[[ Data shown, beginning ]]
/-- Selection on a free port (R293 to R296, R348): `skip` holds classes found not staged. Express frames pass a preempted one (R342). -/
def Hw.select (h : Hw) (p : Nat) (ecc : Ecc) : Nat → List Nat → Hw
  | 0, _ => h
  | n + 1, skip =>
    let l := (List.range 8).filter (fun c => !skip.contains c && h.mayStart p c)
    let express := l.filter (fun c => !h.preemptable p c)
    match h.pickClass p (if (h.port p).pre.isSome && !express.isEmpty then express else l) with
    | none => h
    | some c =>
      let q := 8 * p + c
      let d := (h.queue q).links.headD 0
      let x := h.desc d
      let resume := match (h.port p).pre with | some f => if f.cls = c then some f else none | none => none
      match resume with
      | some f => h.resumeFrame p f
      | none =>
        if x.typ = 1 then ((h.swCount 1 q 11).raise pgLOFT 2).select p ecc n (c :: skip)
        else if h.overAge x then ((h.dropLink q d 6).raise pgSWC 4).select p ecc n skip
        else if ecc = .uncorrectable then (h.dropLink q d 2).raise pgGRN 6
        else
          let h := h.raiseIf (ecc == .corrected) pgGRN 5
          let b := h.egressBytes p x (h.frameBytes x)
          match h.msecProtect p x.vid ((h.port p).pre.bind (fun f => f.sa)) b with
          | none => ((h.ethCount p 16).unlink q d).select p ecc n skip
          | some (w, sa) => h.startFrame p c d (if p < 36 then w ++ fcs w else w) sa

/-- Frames that stand on the queues of a port. -/
def Hw.portLinks (h : Hw) (p : Nat) : Nat := ((List.range 8).map (fun c => (h.queue (8 * p + c)).links.length)).sum

/-- Bytes of a frame on the wire that have been sent, with those of earlier fragments. -/
def Hw.sentBytes (h : Hw) (p : Nat) (f : TxFrame) : Nat :=
  f.done + ((h.now - f.start) * 5 * h.portRate p / 48_000_000 - 8)

/-- Cue clock cycles of `n` bytes on the wire of a port, rounded up. -/
def Hw.wireCycles (h : Hw) (p n : Nat) : Nat := (9_600_000 * n + h.portRate p - 1) / h.portRate p

/-- The frame on the wire is preempted at its next permitted point (R342, R343): it has sent a minimum fragment, and at least 64
bytes remain; otherwise it completes. The link is free when the fragment has ended with its mCRC and the gap. -/
def Hw.preempt (h : Hw) (p : Nat) : Bool × Hw :=
  match (h.port p).tx with
  | none => (false, h)
  | some f =>
    let done := max (h.sentBytes p f) (f.done + h.minFragment p - 4)
    if !h.preemptable p f.cls || decide (f.wire.length < done + 64) then (false, h)
    else
      let free := h.now + h.wireCycles p (done - h.sentBytes p f + 4 + 12)
      let h := h.setPort p { h.port p with tx := none, pre := some { f with done := done, fragments := f.fragments + 1 }, freeAt := free }
      (true, (h.ethCount p 9).ethCount p 7)

/-- The port can send: P0 to P35 when enabled, up, not held, after the gap (R320), and on 10BASE-T1S with PLCA in its transmit
opportunity (R322, R328, R329, R334); P36 to P39 when not held. -/
def Hw.canSend (h : Hw) (p : Nat) : Bool :=
  let x := h.port p
  h.live pgSWC && h.bit (CTRL pgSWC) 0 && !h.portHeld p &&
    (decide (36 ≤ p) ||
      (h.live (pgETH p) && h.bit (ETH_CFG p) 31 && h.bit (ETH_PHY_STAT p) 31 && (x.tx.isSome || decide (x.freeAt ≤ h.now)) &&
        (decide (p < 28) || !h.bit (ETH_PLCA p) 31 || (decide (0 < x.turn) && decide (h.now ≤ x.turnEnd)))))

/-- The last byte of a frame on the wire of P0 to P35 has been sent. -/
def Hw.txEnded (h : Hw) (p : Nat) (f : TxFrame) : Bool := decide (36 ≤ p) || decide (f.wire.length ≤ h.sentBytes p f)

/-- EGRESS_SELECT (R293 to R296): a free port selects; a preemptable frame on the wire yields to an express class, which starts once the
link is free (R340, R342, R343). A transmit opportunity that starts no frame ends (R329). -/
def execEgressSelect (p : Fin 40) (e : Ecc) (s : State) : Host.Outcome State Fault Refusal :=
  s.run fun h =>
    let p := p.val
    if !h.canSend p then h
    else
      let h := h.touch p
      let express := (List.range 8).any (fun c => !h.preemptable p c && h.staged p c && h.mayStart p c)
      let r := match (h.port p).tx with
        | none => (true, h)
        | some f => if h.preemptable p f.cls && express then h.preempt p else (false, h)
      if !r.1 || decide (h.now < (r.2.port p).freeAt) then r.2.settle p
      else
        let h := r.2.select p e (h.portLinks p + 9) []
        let h := if (h.port p).tx.isNone then h.setPort p { h.port p with turn := 0 } else h
        (h.settle p).grnSync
[[ Data shown, end ]]
▸ **Your instructions**
All that is wanted is a faithful reproduction of the line above with "let x := h.desc d", the line with "else if h.overAge", and every line in between.

▸ **Solution for this exercise**
      let x := h.desc d
      let resume := match (h.port p).pre with | some f => if f.cls = c then some f else none | none => none
      match resume with
      | some f => h.resumeFrame p f
      | none =>
        if x.typ = 1 then ((h.swCount 1 q 11).raise pgLOFT 2).select p ecc n (c :: skip)
        else if h.overAge x then ((h.dropLink q d 6).raise pgSWC 4).select p ecc n skip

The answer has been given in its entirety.